Module BRCA-63: A Basal Subtype-Enriched Cell Cycle Checkpoint Module

The majority of TNBCs are in the Basal subtype (50–75%), and the majority of Basal tumors are TNBC (>90%). Target discovery is especially important for patients with Basal subtype tumors, as they usually have poor prognosis and dearth of viable targets. As such, we first set out to prioritize modules that may represent key biological pathways active in this highest risk subtypes. To do this, we calculated an adjusted p-value representing the association of each PAM50 group with each module (43) identifying module BRCA-63 as having the strongest association with the Basal subtype (adjusted p-value = 1.8e-7) (Fig. 3A).

Module BRCA-63 appeared to be a cell cycle checkpoint signaling module, as it has an SP/TP motif, characteristic of CDK1 and CDK2 targets (Fig. 3B). Furthermore, the phosphosites in this module significantly overlapped with known CDK1 and CDK2 targets (adj p = 1.27e-8, 7e-10, respectively) (32, 44) (Fig. 3C), though the majority of the sites were not contained in the CDK1 or CDK2 substrate lists from PhosphoSitePlus (Fig. 3E). When looking for regulators of the module, we identified a strong correlation between the module score and CDK1 abundance (Fig. 3D), as well as other mitotic kinases such as TTK, AURKB and MASTL (Fig. 1D). Moreover, this module contains compelling novel targets of CDK1 and/or CDK2, such as serine 183 on EIF3H, a site whose phosphorylation has been shown to be functionally necessary for oncogenic proliferation (45), potentially pointing to a connection between cell cycle checkpoint activation and translational initiation control.

Interestingly, the putative cell cycle checkpoint module (BRCA-63) is separate from a module containing several KI67 phosphosites (module BRCA-48) (supplemental Fig. S5), which is a marker of proliferation and is broadly used as a prognostic test in breast cancer (46, 47, 48, 49). While both modules have high scores in Basal samples (Fig. 3A and supplemental Fig. S5A), the cell cycle checkpoint module is secondarily high in Her2e samples, while the proliferation module is also high in LumB samples (supplemental Fig. S5, B and C). This discrepancy indicates that proliferation and cell cycle checkpoints are separable pathways at the phosphorylation signaling level. The cell cycle checkpoint module is of particular interest, because CDK4/6 inhibitors (CDK4/6i) are currently being used to treat ER+ breast cancer (50), but there is a dearth of reliable biomarkers for the efficacy of this treatment (51, 52). Since CDK2 overactivation can compensate for CDK4/6i by phosphorylating the tumor suppressor Rb (53), the phosphorylation of peptides in this module could be excellent candidates as putative biomarkers for CDK4/6i resistance. The use of these biomarkers (along with others, such as measuring Rb loss) could expand the use of CDK4/6i to new patient cohorts.

Down-Sampling to Assess Module Identification Sensitivity in Smaller Cohorts

To assess PhosphoDisco’s ability to produce consistent modules with smaller sample size inputs, we ran 15 randomly selected patient cohorts at four different cohort sizes (n = 25, n = 50, n = 75 or n = 100), resulting in 60 total runs. We then compared the modules identified by this subsampling to determine if smaller patient cohorts were able recapitulate the same modules that we found in our 122-patient cohort set, with a particular focus on BRCA-63 as a test case. Using the HBDSCAN-min-4 clustering method, the same method applied in our original analysis, we found that PhosphoDisco performed exceptionally well regardless of sample size. Comparing phosphosite overlap for module BRCA-63 and modules identified in our subsampled analysis, we found an average phosphosite overlap of 86.65%, 96.20%, 97.99%, and 98.44% for n = 25, 50, 75, and 100 patient cohorts, respectively (supplemental Fig. S6A) between the original BRCA-63 module and its most similar cluster in each of the runs.

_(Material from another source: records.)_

-- ==== Sys2Proof/Tests/Slice0.lean ====
section
/-! SUPPORT. Small tests: the WellFormed smoke, a word of every command written out from spec/30_encoding.md, one or two
single-step tests a command with results of spec/95_test_vectors.md and the rules' own examples, and for every obligation
with hypotheses a named witness that meets them. -/

set_option Elab.async false

namespace Sys2Proof.Tests

open Sys2Proof.Machine Sys2Proof.Spec

/-! ### WellFormed smoke -/

theorem test_wf_imm24_above : (Instr.gfExp 8388608).wellFormed = false := by decide
theorem test_wf_imm24_below : (Instr.gfExp (-8388609)).wellFormed = false := by decide
theorem test_wf_imm24_top : (Instr.gfExp 8388607).wellFormed = true := by decide
theorem test_wf_imm24_bottom : (Instr.gfExp (-8388608)).wellFormed = true := by decide
theorem test_asm_rejects_wide_byte : instrOf "SET_MASK".toList [256] = none := by decide +kernel

/-! ### Decoding: each word written from the opcode map (R76) and the format diagrams (R66 to R72), [31:24] first -/

/-- The command a word decodes to; none for ILLEGAL_COMMAND. -/
def decoded (w : Word) : Option Instr := decodeTableWord 32 w.toNat

theorem test_decode_gf_exp : decoded 0b00000001_100000000000000000000000#32 = some (.gfExp (-8388608)) := by
  decide +kernel
theorem test_decode_gf_log : decoded 0b00000010_0000000000000000_00011101#32 = some (.gfLog 29) := by decide +kernel
theorem test_decode_bch_fmt : decoded 0b00001000_0000000000000000000_01111#32 = some (.bchFmt 15) := by decide +kernel
theorem test_decode_cw_write : decoded 0b00010000_00000000_00000011_01010100#32 = some (.cwWrite 3 0x54) := by
  decide +kernel
theorem test_decode_cw_read : decoded 0b00010001_0000000000000000_00100010#32 = some (.cwRead 34) := by decide +kernel
theorem test_decode_set_dlen : decoded 0b00010010_0000000000000000_00100010#32 = some (.setDlen 34) := by
  decide +kernel
theorem test_decode_gen_read : decoded 0b00010011_0000000000000000_00000001#32 = some (.genRead 1) := by decide +kernel
theorem test_decode_rs_encode : decoded 0b00010100_000000000000000000000000#32 = some .rsEncode := by decide +kernel
theorem test_decode_matrix_clear : decoded 0b00100000_000000000000000000000000#32 = some .matrixClear := by
  decide +kernel
theorem test_decode_place_finders : decoded 0b00100001_000000000000000000000000#32 = some .placeFinders := by
  decide +kernel
theorem test_decode_place_timing : decoded 0b00100010_000000000000000000000000#32 = some .placeTiming := by
  decide +kernel
theorem test_decode_place_align : decoded 0b00100011_000000000000000000000000#32 = some .placeAlign := by
  decide +kernel
theorem test_decode_place_format : decoded 0b00100100_000000000000000000000000#32 = some .placeFormat := by
  decide +kernel
theorem test_decode_mod_read : decoded 0b00100101_00000000_00010001_00001000#32 = some (.modRead 17 8) := by
  decide +kernel
theorem test_decode_mask_eval : decoded 0b00101000_00000111_00000010_00000011#32 = some (.maskEval 7 2 3) := by
  decide +kernel
theorem test_decode_map_data : decoded 0b00101001_000000000000000000000000#32 = some .mapData := by decide +kernel
theorem test_decode_set_mask : decoded 0b00110000_0000000000000000_00000011#32 = some (.setMask 3) := by decide +kernel
theorem test_decode_reg_read : decoded 0b00110001_0000000000000000_00000101#32 = some (.regRead 5) := by decide +kernel

/-- R77: the whole-zero and the whole-one word are unassigned; R65: a reserved bit rejects, by name. -/
theorem test_reject_unassigned : decode 0x00000000 = .error (.unassignedOpcode 0x00) ∧
    decode 0xFFFFFFFF = .error (.unassignedOpcode 0xFF) := by decide +kernel
theorem test_reject_reserved_bits : decode 0x21000001 = .error (.reservedBitSet 0x21) ∧
    decode 0x02000100 = .error (.reservedBitSet 0x02) ∧ decode 0x08000020 = .error (.reservedBitSet 0x08) ∧
    decode 0x10010000 = .error (.reservedBitSet 0x10) ∧ decode 0x25010000 = .error (.reservedBitSet 0x25) := by
  decide +kernel

/-! ### The notation (R80, R82) -/

theorem test_parse_examples :
    (parseLine "GF_EXP -1 ; comment".toList).bind AsmLine.words = some [0x01FFFFFF] ∧
    (parseLine "MOD_READ 17, 8".toList).bind AsmLine.words = some [0x25001108] ∧
    (parseLine "REG_READ 0x05".toList).bind AsmLine.words = some [0x31000005] := by decide +kernel
theorem test_load_cw_expands : (AsmLine.loadCw [0x40]).words = some [0x12000001, 0x10000040] := by decide +kernel
theorem test_show_words : showWord 0x10000354 = "CW_WRITE 3, 84".toList ∧
    showWord 0xFFFFFFFF = ".word 0xFFFFFFFF".toList := by decide +kernel

/-! ### Small states -/

/-- A matrix from a formula, by lists. -/
def gridOf (f : Nat → Nat → CellState) : Grid :=
  ⟨⟨(List.range 25).map fun r => ⟨⟨(List.range 25).map (f r)⟩, by simp⟩⟩, by simp⟩

/-- A buffer that holds the given bytes first and zeros after them. -/
def cwOf (bytes : List Byte) : Codewords := ⟨⟨(List.range 44).map fun i => bytes.getD i 0⟩, by simp⟩

/-- The reset state with a buffer of zeros. -/
def zeroState : State := { State.reset with cw := cwOf [] }

/-- The structural cells (R116). -/
def structural (r c : Nat) : Bool := inFinder r c || inTiming r c || inAlign r c || inFormat r c

/-- The state before MAP_DATA: the structural cells set (all Light here: their colour plays no part), four flags set. -/
def readyState : State :=
  { zeroState with
    m := gridOf fun r c => if structural r c then .light else .unset
    fmt := bchFormat 15
    flags := ⟨true, true, true, true, false⟩ }

/-- A state after MAP_DATA, every cell set. -/
def mappedState : State :=
  { readyState with m := gridOf fun _ _ => .dark, flags := ⟨true, true, true, true, true⟩ }

/-- The "HELLO" stream of 95_test_vectors.md section 7.1, data then EC. -/
def helloStream : List Byte :=
  [0x40, 0x54, 0x84, 0x54, 0xC4, 0xC4, 0xF0] ++ (List.range 27).map (fun i => if i % 2 = 0 then 0xEC else 0x11) ++
  [0xA7, 0x0A, 0x16, 0x13, 0x7D, 0x0C, 0xB2, 0x81, 0xC1, 0x0E]

/-- `readyState` with the "HELLO" stream loaded. -/
def helloReady : State := { readyState with cw := cwOf helloStream, dlen := 34, eclen := 10 }

/-- The next state of an outcome. -/
def after (o : Host.Outcome State Fault Refusal) : Option State :=
  match o with
  | .next t => some t
  | .fault _ => none
  | .refused _ => none

/-- The response word of an outcome. -/
def answer (o : Host.Outcome State Fault Refusal) : Option Word := (after o).bind State.response

/-- A cell after an outcome. -/
def cellAfter (o : Host.Outcome State Fault Refusal) (r c : Nat) : Option CellState :=
  (after o).map fun t => readCell t.m r c
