-- ==== Sys2Proof/Machine/State.lean ====
section
/-! DEFINITION. The state of the block (10_state.md R20 to R34), the response record (40_decode_pipeline.md R92), the
reasons a step can stop, and the state after reset (10_state.md R31, 70_reset_and_hazards.md R170). -/

namespace Sys2Proof.Machine

/-! ## The response -/

/-- The outcome of an executed or unknown instruction (R92; log entry 11). -/
inductive StepOutcome where
  | regWritten   (index : RegIndex) (value : Word)
  | memWritten   (index : MemIndex) (value : Word)
  | verdict      (taken : Bool)
  | unrecognized (selector : Selector) (code : Fin 64)
  | outOfRange   (ea32 : Word)
  deriving DecidableEq, Repr

/-- What the block answers to one request (R92): a rejected request carries no fields; any other carries all seven
fields, the classified instruction and the outcome. -/
inductive Response where
  | rejected (error : DecodeError)
  | done     (fields : Fields) (ins : Classified) (outcome : StepOutcome)
  deriving DecidableEq, Repr

/-- The four error kinds of R151 with what each carries. None is a fault: each is the report of a completed step (R150). -/
inductive ErrorKind where
  | invalidLength
  | invalidDigit
  | unknownInstruction (selector : Selector) (code : Fin 64)
  | outOfRangeAccess (ea32 : Word)
  deriving DecidableEq, Repr

/-! ## The state -/

/-- One listed memory word: its word index and its 32-bit pattern. Words, not bytes (R46: "must not introduce bytes"). -/
abbrev MemCell := Nat × Word

/-- The memory as the list of its words that differ from the reset contents, indices strictly rising (log entry 5;
the canonical form is `Memory.wf` in Ops.lean). -/
abbrev Memory := List MemCell

/-- The machine. `regs` and `mem` are the whole architectural state `S` of R20; `requests` and `responses` are the
environment's two lists, the requests still to be served and the responses given so far, oldest first (R9; log entries
1, 2). There is no program counter, flag, mode or control register (R24 to R27, R158). -/
structure State where
  regs      : Vector Word 32
  mem       : Memory
  requests  : List Request
  responses : List Response
  deriving DecidableEq, Repr

/-- What the caller reads between requests (R34): all 32 registers and all 256 memory words. -/
structure Snapshot where
  regs : Vector Word 32
  mem  : Vector Word 256
  deriving DecidableEq, Repr

/-! ## Why a step can stop -/

/-- No constructor: no condition of the spec stops the block ("No error is fatal to the engine", R150), and every request
has a response in every state (R8). Safe: nothing is cut off by it (log entry 14). -/
inductive Fault where
  deriving DecidableEq, Repr

/-- Why a step has no meaning. -/
inductive Refusal where
  /-- Raised by `exec` for an instruction that has no meaning yet; every one of the ten has its meaning, so nothing raises
  it. Safe. -/
  | notModelled (mnemonic : String)
  deriving DecidableEq, Repr

/-! ## Reset -/

/-- The seed of R31 and R170: register `i` holds `i`, memory word `a` holds `a` (nothing listed, see `Memory.unlisted`),
no request submitted and no response given (log entries 1, 2, 6). -/
def State.reset : State :=
  { regs := Vector.ofFn (fun i => BitVec.ofNat 32 i.val)
    mem := []
    requests := []
    responses := [] }

end Sys2Proof.Machine
end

Although the high performance for the n = 25 patient cohorts suggests that we can confidently identify modules from cohorts of 25 patients or more, we did note higher module variability as sample size decreased. Using an adjusted rand index for which BRCA-63 phosphosites were clustered across the 15 runs at each cohort size level we found that n = 25 had the lowest adjusted rand index at 0.06. This jumps considerably to 0.80 for n = 50 patients and is a perfect score of 1.0 for n = 75 and n = 100 patients (supplemental Fig. S6B). This suggests that n = 25 patients may be sufficient to find the majority of the important phosphosites for key modules within your data, however additional patients can substantially increase consistency across runs. We suggest that, when feasible, users use a similar bootstrapping method to test the robustness of their modules based on a random down sampling approach.

Non-Small Cell Lung Cancer Cohort Analysis

To demonstrate PhosphoDisco’s functionality in the analysis of combined datasets, we combined tumor and normal samples from a lung squamous cell carcinoma (LSCC) (15) and lung adenocarcinoma (LUAD) datasets (16). Non-small cell lung cancer (NSCLC) accounts for around 80% of lung cancers (54). The two most common NSCLC subtypes are LUAD (50%) and LSCC (40%) (54). Subtyping within LSCC and LUAD is not as clearly established as it is in breast cancer.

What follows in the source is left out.